**ASSIGNED TASK**. Look through the records below for the line holding "(∀ (ring : Nat) (devs". Write it out exactly, with each following line through the line holding "(∀ (ring : Nat) (bad".

EXTRACTED INFORMATION START

-- ==== Sys2Proof/Machine/FltCmd.lean ====
section
/-! DEFINITION. Meanings of commands: faults and reactions (chapter 18). -/

namespace Sys2Proof.Machine

/-- WINDOW_ROLLOVER (R512): 2 µs after a window boundary FLT moves CUR into PREV for the class's sources. -/
def execWindowRollover (cls : Nat) (s : State) : Host.Outcome State Fault Refusal :=
  run (fun s => s.doRollover cls) s

/-- PARITY_CHECK (R522): Every 32 ticks the checker reads the FLT map and threshold registers and enters Hold on a parity
fault. -/
def execParityCheck (bad : Bool) (s : State) : Host.Outcome State Fault Refusal :=
  run (fun s => s.doParity bad) s

/-- FLT_WARM_RESET (R523): FLT_CMD WARM_RESET requests a warm chip reset. -/
def execFltWarmReset (s : State) : Host.Outcome State Fault Refusal :=
  run (fun s => s.doFltReset) s

/-- FLT_INJECT (R528): FLT_CMD INJECT raises a source as if by its owner. -/
def execFltInject (src : Nat) (s : State) : Host.Outcome State Fault Refusal :=
  run (fun s => s.doInjectRaise src) s

/-- FLT_IRQQ_POP (R525): Writing FLT_IRQQ_POP removes the head entry of the interrupt queue. -/
def execFltIrqqPop (s : State) : Host.Outcome State Fault Refusal :=
  run (fun s => s.doIrqPop) s

/-- FLT_FFC_CLEAR (R521): Writing 1 to FLT_FFC.VALID clears the first-fault record. -/
def execFltFfcClear (s : State) : Host.Outcome State Fault Refusal :=
  run (fun s => s.doFfcClear) s

/-- WATCHDOG_EXPIRY (R578): The watchdog count reaches zero or gets a wrong kick, raising EV681 and acting under ACTION. -/
def execWatchdogExpiry (s : State) : Host.Outcome State Fault Refusal :=
  run (fun s => s.doWatchdog) s

/-- SEAM_RETRY_EXHAUSTED (R510): A die-to-die seam SM0–SM3 exhausts its link-level retries and raises EV690 to EV693, whose
default escalation is Hold. -/
def execSeamRetryExhausted (seam : Nat) (s : State) : Host.Outcome State Fault Refusal :=
  run (fun s => s.doSeam seam) s

/-- FOREMAN_EXCEPTION (R510): A Foreman core takes an exception that its firmware does not handle, raising EV680, which by
default traps and then resets the cluster. -/
def execForemanException (_core : Nat) (s : State) : Host.Outcome State Fault Refusal :=
  run (fun s => s.doException) s

end Sys2Proof.Machine
end

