-- ==== Sys2Proof/WellFormed.lean ====
section
/-! DEFINITION. Which commands can be sent: every operand lies in the range that its field, pin or name has. -/

namespace Sys2Proof
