/-- What the eight jobs do: a line copied, filled, transformed or compared, a sett checkpointed or zeroed, slabs pinned or fetched (R362, R363, R364, R365, R366, R367, R368, R369, R370, R371). Commands: JOB_FILL, JOB_COPY, JOB_TRANSFORM, JOB_VERIFY, JOB_CHECKPOINT, CHECKPOINT_PASS_END, JOB_PIN, JOB_UNPIN, JOB_PREFETCH_RESTORE, JOB_ZERO_FACE. -/
def Obligations.Jobs : Prop :=
  (∀ (ring : Nat) (desc : Nat) (sram : List (Nat × SramErr)) (s1 : State) (f : Nat) (j : Job) (k : Nat) (l : Nat) (s : State),
      s.chip ≠ .off →
      s1 = s.sramAll sram →
      s1.ringFace ring = some f →
      s1.jobsRun ring = true →
      (s1.ringJobs ring).find? (fun j => j.op == 2 && j.fin.isNone) = some j →
      (s1.ringJobs ring).any (fun x => x.parked) = false →
      j.len = 1 →
      j.pos = 0 →
      j.pass = 0 →
      s1.canPay 3 1 false = true →
      j.aux = 0 →
      s1.access f j.dst = some (k, l) →
      s1.settHome k = true →
      (s1.slab (settSlab k)).jobl = false →
      s1.repairOf k l = none →
      s1.mirrors = false →
      s1.dirty k = true →
      l < 1024 →
      (∀ p ∈ faces, s1.pendingTo p k = []) →
      s.does (.jobFill ring desc sram) fun u => u.lineAt k l = fillLine j.arg0 ∧ u.poisoned k l = false ∧ u.job.jobs.any
        (fun x => x.ring == j.ring && x.idx == j.idx && x.fin == some (0, 1, 0)) = true ∧ keepsBut [.regs, .slb, .adm,
        .stk, .res, .dch, .ports, .job, .gal, .seq, .flt, .fwm, .out] s1 u) ∧
    (∀ (ring : Nat) (devs : SMap Nat) (desc : Nat) (sram : List (Nat × SramErr)) (s1 : State) (f : Nat) (j : Job) (k0 : Nat) (l0 : Nat) (k : Nat) (l : Nat) (s : State),
      s.chip ≠ .off →
      s1 = s.sramAll sram →
      s1.ringFace ring = some f →
      s1.jobsRun ring = true →
      (s1.ringJobs ring).find? (fun j => j.op == 1 && j.fin.isNone) = some j →
      (s1.ringJobs ring).any (fun x => x.parked) = false →
      j.len = 1 →
      j.pos = 0 →
      j.pass = 0 →
      s1.canPay 3 1 false = true →
      j.aux = 0 →
      SMap.get 0 0 devs = 0 →
      s1.access f j.src = some (k0, l0) →
      s1.settHome k0 = true →
      s1.repairOf k0 l0 = none →
      (s1.pendingTo f k0).filter (fun e => e.line == l0) = [] →
      s1.poisoned k0 l0 = false →
      s1.dch.hard = [] →
      s1.rankAnswers k0 = true →
      s1.access f j.dst = some (k, l) →
      s1.settHome k = true →
      (s1.slab (settSlab k)).jobl = false →
      s1.repairOf k l = none →
      s1.mirrors = false →
      s1.dirty k = true →
      l < 1024 →
      (∀ p ∈ faces, s1.pendingTo p k = []) →
      s.does (.jobCopy ring devs desc sram) fun u => u.lineAt k l = s1.lineAt k0 l0 ∧ u.poisoned k l = false ∧
        u.job.jobs.any (fun x => x.ring == j.ring && x.idx == j.idx && x.fin == some (0, 1, 0)) = true ∧ keepsBut
        [.regs, .slb, .adm, .stk, .res, .dch, .ports, .job, .gal, .seq, .flt, .fwm, .out] s1 u) ∧
    (∀ (ring : Nat) (bad : List Nat) (devs : SMap Nat) (desc : Nat) (sram : List (Nat × SramErr)) (s1 : State) (f : Nat) (j : Job) (k0 : Nat) (l0 : Nat) (k : Nat) (l : Nat) (s : State),
      s.chip ≠ .off →
      s1 = s.sramAll sram →
      s1.ringFace ring = some f →
      s1.jobsRun ring = true →
      (s1.ringJobs ring).find? (fun j => j.op == 6 && j.fin.isNone) = some j →
      (s1.ringJobs ring).any (fun x => x.parked) = false →
      j.len = 1 →
      j.pos = 0 →
      j.pass = 0 →
      s1.canPay 3 1 false = true →
      j.gcm = false →
      bad.contains 0 = false →
      SMap.get 0 0 devs = 0 →
      (List.range 12).any s1.pairServes = true →
      s1.txSlot j.slot f = true →
      s1.access f j.src = some (k0, l0) →
      s1.settHome k0 = true →
      s1.repairOf k0 l0 = none →
      (s1.pendingTo f k0).filter (fun e => e.line == l0) = [] →
      s1.poisoned k0 l0 = false →
      s1.dch.hard = [] →
      s1.rankAnswers k0 = true →
      s1.access f j.dst = some (k, l) →
      s1.settHome k = true →
      (s1.slab (settSlab k)).jobl = false →
      s1.repairOf k l = none →
      s1.mirrors = false →
      s1.dirty k = true →
      l < 1024 →
      (∀ p ∈ faces, s1.pendingTo p k = []) →
      s.does (.jobTransform ring bad devs desc sram) fun u => u.lineAt k l = (cryptLine (s1.slotKey j.slot)
        { j with pass := 1 } (s1.lineAt k0 l0)).1 ∧ u.poisoned k l = false ∧ u.job.jobs.any (fun x => x.ring == j.ring
        && x.idx == j.idx && x.fin == some (0, 1, 0)) = true ∧ keepsBut [.regs, .chip, .bed, .svy, .slb, .lgr, .adm,
        .haul, .save, .stk, .res, .dch, .ports, .job, .cip, .gal, .seq, .clk, .flt, .clg, .twb, .fwm, .pin, .out] s1 u) ∧
    (∀ (ring : Nat) (src : SMap Nat) (dst : SMap Nat) (desc : Nat) (sram : List (Nat × SramErr)) (s1 : State) (f : Nat) (j : Job) (k0 : Nat) (l0 : Nat) (k : Nat) (l : Nat) (s : State),
      s.chip ≠ .off →
      s1 = s.sramAll sram →
      s1.ringFace ring = some f →
      s1.jobsRun ring = true →
      (s1.ringJobs ring).find? (fun j => j.op == 7 && j.fin.isNone) = some j →
      (s1.ringJobs ring).any (fun x => x.parked) = false →
      j.len = 1 →
      j.pos = 0 →
      j.pass = 0 →
      s1.canPay 3 1 false = true →
      SMap.get 0 0 src = 0 →
      SMap.get 0 0 dst = 0 →
      s1.access f j.src = some (k0, l0) →
      s1.settHome k0 = true →
      s1.repairOf k0 l0 = none →
      (s1.pendingTo f k0).filter (fun e => e.line == l0) = [] →
      s1.poisoned k0 l0 = false →
      s1.dch.hard = [] →
      s1.rankAnswers k0 = true →
      s1.rankAnswers k = true →
      s1.access f j.dst = some (k, l) →
      s1.settHome k = true →
      s1.repairOf k l = none →
      (s1.pendingTo f k).filter (fun e => e.line == l) = [] →
      s1.poisoned k l = false →
      s.does (.jobVerify ring src dst desc sram) fun u => (u.dch.mem = s1.dch.mem ∧ u.dch.poison = s1.dch.poison ∧
        (s1.lineAt k0 l0 = s1.lineAt k l → u.job.jobs.any (fun x => x.ring == j.ring && x.idx == j.idx && x.fin ==
        some (0, 1, 0)) = true) ∧ (s1.lineAt k0 l0 ≠ s1.lineAt k l → u.job.jobs.any (fun x => x.ring == j.ring &&
        x.idx == j.idx && x.fin == some (4, 0, 0)) = true)) ∧ keepsBut [.regs, .slb, .stk, .res, .dch, .ports, .job,
        .flt, .out] s1 u) ∧
    (∀ (ring : Nat) (desc : Nat) (sram : List (Nat × SramErr)) (s1 : State) (f : Nat) (j : Job) (k : Nat) (s : State),
      s.chip ≠ .off →
      s1 = s.sramAll sram →
      s1.ringFace ring = some f →
      s1.jobsRun ring = true →
      (s1.ringJobs ring).find? (fun j => j.op == 3 && j.fin.isNone) = some j →
      (s1.ringJobs ring).any (fun x => x.parked) = false →
      s1.rangeSetts f j.src j.len = [some k] →
      j.pos = 0 →
      j.pass = 0 →
      s1.canPay 3 1 false = true →
      s1.dirty k = true →
      s1.haulOf k = none →
      (s1.slab (settSlab k)).rstate = 0 →
      (s1.settSlot k).isSome = true →
      s1.ckptWear = true →
      s1.slb.ift.length < 8192 →
      s.does (.jobCheckpoint ring desc sram) fun u => u.slb.ift.map (fun h => (h.sett, h.sump, h.ckpt)) = s1.slb.ift.map
        (fun h => (h.sett, h.sump, h.ckpt)) ++ [(k, false, true)] ∧ u.job.jobs.any (fun x => x.ring == j.ring && x.idx
        == j.idx && x.pos == 1 && x.aux == j.aux + 1) = true ∧ u.dirty k = true ∧ keepsBut [.regs, .slb, .stk, .res,
        .dch, .ports, .job, .flt, .out] s1 u) ∧
    (∀ (ring tag : Nat) (f : Nat) (j : Job) (s : State),
      s.chip ≠ .off →
      s.ringFace ring = some f →
      s.jobsRun ring = true →
      (s.ringJobs ring).find? (fun j => j.op == 3 && j.tag == tag && j.fin.isNone) = some j →
      ((s.rangeSetts f j.src j.len).filterMap id).length ≤ j.pos →
      ((s.rangeSetts f j.src j.len).filterMap id).all (fun k => (s.haulOf k).isNone && !s.dirty k) = true →
      s.does (.checkpointPassEnd ring tag) fun u => u.job.jobs.any (fun x => x.ring == j.ring && x.idx == j.idx && x.fin ==
        some (0, j.len, j.aux)) = true ∧ keepsBut [.job] s u) ∧
    (∀ (ring tag : Nat) (f : Nat) (j : Job) (n : Nat) (s : State),
      s.chip ≠ .off →
      s.ringFace ring = some f →
      s.jobsRun ring = true →
      (s.ringJobs ring).find? (fun j => j.op == 3 && j.tag == tag && j.fin.isNone) = some j →
      ((s.rangeSetts f j.src j.len).filterMap id).length ≤ j.pos →
      ((s.rangeSetts f j.src j.len).filterMap id).any (fun k => (s.haulOf k).isSome) = false →
      s.dirtyOf ((s.rangeSetts f j.src j.len).filterMap id) = n →
      0 < n →
      Nat.max 1 (s.rd JOB_CKPT.PASSES) ≤ j.pass + 1 →
      s.does (.checkpointPassEnd ring tag) fun u => u.job.jobs.any (fun x => x.ring == j.ring && x.idx == j.idx && x.fin ==
        some (12, j.len, n)) = true ∧ keepsBut [.job] s u) ∧
    (∀ (ring : Nat) (desc : Nat) (sram : List (Nat × SramErr)) (s1 : State) (f : Nat) (j : Job) (s : State),
      s.chip ≠ .off →
      s1 = s.sramAll sram →
      s1.ringFace ring = some f →
      s1.jobsRun ring = true →
      (s1.ringJobs ring).find? (fun j => (j.op == 4 && !bitAt 0 j.arg0) && j.fin.isNone) = some j →
      (s1.ringJobs ring).any (fun x => x.parked) = false →
      s1.rangeStop f j.src j.len = none →
      s1.pinned + ((s1.rangeSlabs f j.src j.len).filter (fun i => !(s1.slab i).pin)).length ≤ s1.rd JOB_PINCFG.MAX_SLABS →
      s1.job.pins.length < 4096 →
      s.does (.jobPin ring desc sram) fun u => (u.job.pins = s1.job.pins ++ [Pin.mk f j.src j.len (s1.rangeSlabs f j.src
        j.len)] ∧ (∀ i ∈ s1.rangeSlabs f j.src j.len, (u.slab i).pin = true) ∧ u.job.jobs.any (fun x => x.ring ==
        j.ring && x.idx == j.idx && x.fin == some (0, j.len, 0)) = true) ∧ keepsBut [.slb, .job] s1 u) ∧
    (∀ (ring : Nat) (desc : Nat) (sram : List (Nat × SramErr)) (s1 : State) (f : Nat) (j : Job) (s : State),
      s.chip ≠ .off →
      s1 = s.sramAll sram →
      s1.ringFace ring = some f →
      s1.jobsRun ring = true →
      (s1.ringJobs ring).find? (fun j => (j.op == 4 && !bitAt 0 j.arg0) && j.fin.isNone) = some j →
      (s1.ringJobs ring).any (fun x => x.parked) = false →
      s1.rangeStop f j.src j.len = none →
      s1.rd JOB_PINCFG.MAX_SLABS < s1.pinned + ((s1.rangeSlabs f j.src j.len).filter (fun i => !(s1.slab i).pin)).length →
      s.does (.jobPin ring desc sram) fun u => u.job.pins = s1.job.pins ∧ u.job.jobs.any (fun x => x.ring == j.ring && x.idx
        == j.idx && x.fin == some (10, 0, 0)) = true ∧ keepsBut [.job] s1 u) ∧
    (∀ (ring : Nat) (desc : Nat) (sram : List (Nat × SramErr)) (s1 : State) (f : Nat) (j : Job) (p : Pin) (s : State),
      s.chip ≠ .off →
      s1 = s.sramAll sram →
      s1.ringFace ring = some f →
      s1.jobsRun ring = true →
      (s1.ringJobs ring).find? (fun j => (j.op == 4 && bitAt 0 j.arg0) && j.fin.isNone) = some j →
      (s1.ringJobs ring).any (fun x => x.parked) = false →
      s1.job.pins = [p] →
      p.names f j.src j.len = true →
      s.does (.jobUnpin ring desc sram) fun u => (u.job.pins = [] ∧ (∀ i ∈ p.slabs, (u.slab i).pin = false) ∧ u.job.jobs.any
        (fun x => x.ring == j.ring && x.idx == j.idx && x.fin == some (0, j.len, 0)) = true) ∧ keepsBut [.slb, .job]
        s1 u) ∧
    (∀ (ring : Nat) (desc : Nat) (sram : List (Nat × SramErr)) (s1 : State) (f : Nat) (j : Job) (p : Pin) (s : State),
      s.chip ≠ .off →
      s1 = s.sramAll sram →
      s1.ringFace ring = some f →
      s1.jobsRun ring = true →
      (s1.ringJobs ring).find? (fun j => (j.op == 4 && bitAt 0 j.arg0) && j.fin.isNone) = some j →
      (s1.ringJobs ring).any (fun x => x.parked) = false →
      s1.job.pins = [p, p] →
      p.names f j.src j.len = true →
      p.slabs ≠ [] →
      s.does (.jobUnpin ring desc sram) fun u => u.job.pins = [p] ∧ u.slb = s1.slb ∧ u.job.jobs.any (fun x => x.ring ==
        j.ring && x.idx == j.idx && x.fin == some (0, j.len, 0)) = true ∧ keepsBut [.job] s1 u) ∧
    (∀ (ring : Nat) (desc : Nat) (sram : List (Nat × SramErr)) (s1 : State) (f : Nat) (j : Job) (s : State),
      s.chip ≠ .off →
      s1 = s.sramAll sram →
      s1.ringFace ring = some f →
      s1.jobsRun ring = true →
      (s1.ringJobs ring).find? (fun j => (j.op == 4 && bitAt 0 j.arg0) && j.fin.isNone) = some j →
      (s1.ringJobs ring).any (fun x => x.parked) = false →
      s1.job.pins.any (fun p => p.names f j.src j.len) = false →
      s.does (.jobUnpin ring desc sram) fun u => u.slb = s1.slb ∧ u.job.jobs.any (fun x => x.ring == j.ring && x.idx ==
        j.idx && x.fin == some (11, 0, 0)) = true ∧ keepsBut [.job] s1 u) ∧
    (∀ (ring : Nat) (desc : Nat) (sram : List (Nat × SramErr)) (s1 : State) (f : Nat) (j : Job) (s : State),
      s.chip ≠ .off →
      s1 = s.sramAll sram →
      s1.ringFace ring = some f →
      s1.jobsRun ring = true →
      (s1.ringJobs ring).find? (fun j => j.op == 5 && j.fin.isNone) = some j →
      (s1.ringJobs ring).any (fun x => x.parked) = false →
      s1.rangeStop f j.src j.len = none →
      (s1.rangeSlabs f j.src j.len).all (fun i => (s1.slab i).rstate == 0) = true →
      s.does (.jobPrefetchRestore ring desc sram) fun u => u.job.jobs.any (fun x => x.ring == j.ring && x.idx == j.idx &&
        x.fin == some (0, j.len, 0)) = true ∧ keepsBut [.job] s1 u) ∧
    (∀ (ring : Nat) (desc : Nat) (sram : List (Nat × SramErr)) (s1 : State) (f : Nat) (j : Job) (i : Nat) (s : State),
      s.chip ≠ .off →
      s1 = s.sramAll sram →
      s1.ringFace ring = some f →
      s1.jobsRun ring = true →
      (s1.ringJobs ring).find? (fun j => j.op == 5 && j.fin.isNone) = some j →
      (s1.ringJobs ring).any (fun x => x.parked) = false →
      s1.rangeStop f j.src j.len = none →
      s1.rangeSlabs f j.src j.len = [i] →
      (s1.slab i).rstate = 1 →
      s.does (.jobPrefetchRestore ring desc sram) fun u => u.res.prefetch.contains i = true ∧ u.slb = s1.slb ∧ keepsBut
        [.res, .job] s1 u) ∧
    (∀ (ring : Nat) (desc : Nat) (sram : List (Nat × SramErr)) (s1 : State) (f : Nat) (j : Job) (i : Nat) (s : State),
      s.chip ≠ .off →
      s1 = s.sramAll sram →
      s1.ringFace ring = some f →
      s1.jobsRun ring = true →
      (s1.ringJobs ring).find? (fun j => j.op == 8 && j.fin.isNone) = some j →
      (s1.ringJobs ring).any (fun x => x.parked) = false →
      0 < j.pass →
      j.slabs = [i] →
      (s1.slab i).owner = f →
      j.pos = 63 →
      (s1.slab i).rstate = 0 →
      s1.haulOf (i * 64 + 63) = none →
      s1.canPay 3 1 false = true →
      s1.ctrlWaits 3 f = false →
      (∀ p ∈ faces, (s1.port p).wbuf = [] ∧ (s1.port p).reads = []) →
      s1.adm.jobq = [] →
      s.does (.jobZeroFace ring desc sram) fun u => u.settState (i * 64 + 63) = .zero ∧ u.settData (i * 64 + 63) = [] ∧
        (u.port f).poison = [] ∧ u.job.pins.all (fun p => p.face != f) = true ∧ u.job.jobs.any (fun x => x.ring ==
        j.ring && x.idx == j.idx && x.fin == some (0, 0, 0)) = true ∧ keepsBut [.regs, .slb, .adm, .stk, .res, .dch,
        .ports, .job, .gal, .seq, .flt, .fwm, .out, .free] s1 u) ∧
    (∀ (ring : Nat) (desc : Nat) (sram : List (Nat × SramErr)) (s1 : State) (f : Nat) (d : Line) (s : State),
      s.chip ≠ .off →
      s1 = s.sramAll sram →
      s1.ringFace ring = some f →
      s1.jobsRun ring = true →
      s1.ringJobs ring = [] →
      s1.mayStart ring = true →
      (s1.access f ((s1.ring ring).cqAddr (s1.ring ring).sqHead)).isSome = true →
      (s1.jobRead f ((s1.ring ring).sqAddr (s1.ring ring).sqHead) desc).2 = .data d →
      8 < bitsOf 0 8 d.toNat →
      s.does (.jobFill ring desc sram) fun u => u.job.jobs = s1.job.jobs ++
        [{ jobOf ring (s1.ring ring).sqHead d with fin := some (1, 0, 0) }] ∧ (u.ring ring).sqHead = ((s1.ring
        ring).sqHead + 1) % 65536 ∧ keepsBut [.regs, .slb, .adm, .stk, .res, .dch, .ports, .job, .gal, .seq, .flt,
        .fwm, .out] s1 u)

EXTRACTED INFORMATION END

**RESPONSE BELOW**.
    (∀ (ring : Nat) (devs : SMap Nat) (desc : Nat) (sram : List (Nat × SramErr)) (s1 : State) (f : Nat) (j : Job) (k0 : Nat) (l0 : Nat) (k : Nat) (l : Nat) (s : State),
      s.chip ≠ .off →
      s1 = s.sramAll sram →
      s1.ringFace ring = some f →
      s1.jobsRun ring = true →
      (s1.ringJobs ring).find? (fun j => j.op == 1 && j.fin.isNone) = some j →
      (s1.ringJobs ring).any (fun x => x.parked) = false →
      j.len = 1 →
      j.pos = 0 →
      j.pass = 0 →
      s1.canPay 3 1 false = true →
      j.aux = 0 →
      SMap.get 0 0 devs = 0 →
      s1.access f j.src = some (k0, l0) →
      s1.settHome k0 = true →
      s1.repairOf k0 l0 = none →
      (s1.pendingTo f k0).filter (fun e => e.line == l0) = [] →
      s1.poisoned k0 l0 = false →
      s1.dch.hard = [] →
      s1.rankAnswers k0 = true →
      s1.access f j.dst = some (k, l) →
      s1.settHome k = true →
      (s1.slab (settSlab k)).jobl = false →
      s1.repairOf k l = none →
      s1.mirrors = false →
      s1.dirty k = true →
      l < 1024 →
      (∀ p ∈ faces, s1.pendingTo p k = []) →
      s.does (.jobCopy ring devs desc sram) fun u => u.lineAt k l = s1.lineAt k0 l0 ∧ u.poisoned k l = false ∧
        u.job.jobs.any (fun x => x.ring == j.ring && x.idx == j.idx && x.fin == some (0, 1, 0)) = true ∧ keepsBut
        [.regs, .slb, .adm, .stk, .res, .dch, .ports, .job, .gal, .seq, .flt, .fwm, .out] s1 u) ∧
    (∀ (ring : Nat) (bad : List Nat) (devs : SMap Nat) (desc : Nat) (sram : List (Nat × SramErr)) (s1 : State) (f : Nat) (j : Job) (k0 : Nat) (l0 : Nat) (k : Nat) (l : Nat) (s : State),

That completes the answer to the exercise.